Рост плановых заданий, многосменные и сверхурочные работы вели к большому износу оборудования. С перебоями работала система охлаждения станков, и зачастую они функционировали и без нее. Вместо предохранителей использовались жучки из проволоки. Естественно, что часто происходили поломки. Согласно статистике механического цеха № 1 за 1935 г., в январе было 13 серьезных аварий станков, в феврале – 7, в марте – 13, в апреле – 16, в мае – 12, в июне – 21. Всего за полгода 82 аварии с выходом станков из строя.[39]
В 1936 г. в целях упорядочения производственного процесса проводились мероприятия по полному переводу завода на диспетчерскую систему управления. Первоначально создавались семь диспетчерских пунктов в ключевых точках производства. Была введена должность главного диспетчера завода.
Низкое качество поступающего на завод топлива, материалов и сырья заставило ввести в июле 36-го года обязательный контроль поступающих материалов. Данная функция была возложена на специальный сектор лабораторно-испытательного отдела (далее ЛИО), которому вменялось проводить химический анализ всех поставок – от песка и глины до окислителей и металла. Было также создано бюро приемки поставляемых материалов.
Вынужденное введение этой промежуточной стадии вызвало дополнительные задержки в снабжении. Это приводило к тому, что поступающий металл без проведения серьезных анализов сразу отправлялся в производство. Нередко уже забракованный металл использовался как годный.[40] В итоге узлы орудий, сделанные вроде бы из нержавеющей стали, впоследствии начинали покрываться ржавчиной.
В то же время, невзирая на острую нехватку многих материалов, начальники цехов проявляли полную бесхозяйственность. Из механических цехов № 2 и 18 на свалку в больших количествах выбрасывались латунь, бронза и другие ценные металлы. Учет остатков материальных ценностей велся халатно, в итоге в некоторых цехах накапливались материалы в объемах, превышающих месячный расход в 10–30 раз.[41] Однако начальство вместо того, чтобы провести инвентаризацию, отправляло заказы на все новые и новые поставки.
Несмотря на все принятые меры, план июня – июля 1936 г. цехами выполнен не был. Кузнечно-прессовый цех вместо 216 штамповок отштамповал 157, литейный вместо 840 деталей отлил 680, из них сдал 256, а 58 полностью ушли в брак, механический цех № 2 из 620 наименований деталей изготовил 252, а сдал и вовсе 75. Не справлялся с планом и механический № 1.

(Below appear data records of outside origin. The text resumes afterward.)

theorem travelTick_lookup (hx : lookup v e.net.valves = some x) :
    TravelTicked e.image v x (lookup v (e.travelTick v).net.valves) := by
  cases hdriven : isDriven e.image v x with
  | false =>
    have htick : e.travelTick v = e := by simp [Event.travelTick, hx, hdriven]
    rw [htick, hx]
    exact ⟨fun h => absurd (hdriven.symm.trans h) Bool.false_ne_true,
      fun h => absurd (hdriven.symm.trans h) Bool.false_ne_true, fun _ => rfl⟩
  | true =>
    obtain ⟨d, hd⟩ := isDriven_def hdriven
    set e1 := e.setNet { e.net with valves := adjust v (fun y => { y with travel := y.travel - 1 }) e.net.valves }
    have hx1 : lookup v e1.net.valves = some { x with travel := x.travel - 1 } := by
      refine (lookup_adjust_same _ _ _).trans ?_
      rw [hx]
      rfl
    have hdriven1 : isDriven e1.image v { x with travel := x.travel - 1 } = true := hdriven
    have htick : e.travelTick v = e1.travelExpiry v := by simp only [Event.travelTick, hx, hdriven, if_true, e1]
    refine ⟨fun _ htravel => ?_, fun _ htravel => ?_, fun h => absurd (h.symm.trans hdriven) Bool.false_ne_true⟩
    · rw [htick]
      simp only [Event.travelExpiry, hx1, hdriven1, true_and]
      rw [if_neg (by omega), hx1]
    · rw [htick]
      simp only [Event.travelExpiry, hx1, hdriven1, true_and]
      rw [if_pos (by omega), (moveValve_takes hx1 hd .stuck 0 (some .failed)).lookup_same hx1]
      rfl

theorem travelTick_lookup_other {k : Nat} (hk : k ≠ v) :
    lookup k (e.travelTick v).net.valves = lookup k e.net.valves := by
  unfold Event.travelTick
  split
  · rfl
  · split
    · unfold Event.travelExpiry
      have hadjusted : lookup k (adjust v (fun y : Valve => { y with travel := y.travel - 1 }) e.net.valves)
          = lookup k e.net.valves := lookup_adjust_other hk _ _
      split
      · exact hadjusted
      · split
        · exact (moveValve_lookup_other hk _ _ _).trans hadjusted
        · exact hadjusted
    · rfl

theorem travelTick_image (v : Nat) (e : Event) : (e.travelTick v).image = e.image :=
  Event.travelTick_grows (imageClosed e.image) v e rfl

theorem travelTicks_lookup_other {l : List Nat} (hv : v ∉ l) :
    lookup v (Event.travelTicks l e).net.valves = lookup v e.net.valves := by
  induction l generalizing e with
  | nil => rfl
  | cons k t ih =>
    obtain ⟨hk, ht⟩ := not_or.1 (List.mem_cons.not.1 hv)
    exact (ih ht).trans (travelTick_lookup_other hk)

theorem travelTicks_lookup {l : List Nat} (hl : l.Nodup) (hv : v ∈ l) (hx : lookup v e.net.valves = some x) :
    TravelTicked e.image v x (lookup v (Event.travelTicks l e).net.valves) := by
  induction l generalizing e with
  | nil => cases hv
  | cons k t ih =>
    obtain ⟨hkt, ht⟩ := List.nodup_cons.1 hl
    by_cases hk : v = k
    · subst hk
      rw [Event.travelTicks, travelTicks_lookup_other hkt]
      exact travelTick_lookup hx
    · have htail := ih ht ((List.mem_cons.1 hv).resolve_left hk) ((travelTick_lookup_other hk).trans hx)
      rwa [travelTick_image] at htail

Кроме того, переход на пушку Ф-22, не связанную с предыдущими военными заказами технологически, потребовал огромного количества новых приспособлений. К июню были спроектированы 1660 основных и вспомогательных приспособлений, 1202 единицы специального режущего и 1738 единиц специального мерительного инструмента.
Однако их внедрение шло медленно. Так, в июле в сборочном и механических цехах не было внедрено в производство 77 приспособлений первой очереди. 11 августа на производственно-техническом совещании у Л. А. Радкевича отмечалось «безобразное фасонное литье в литейном цехе тов. Эфроса: раковины, внутренние пороки».[42] Пришлось срочно пересмотреть технологию литья по восьми деталям.
Не лучше обстояли дела в инструментальном цехе, где часто имела места откровенная халтура. Так, однажды в печь заложили 79 шаблонов для цементизации. Калильщик Хехнев, отвечавший за операцию, решил пораньше уйти с работы, поручив ответственное дело знакомому рабочему Егорову. Однако последний заснул, оставив процесс цементизации без контроля, и в итоге все шаблоны были сожжены.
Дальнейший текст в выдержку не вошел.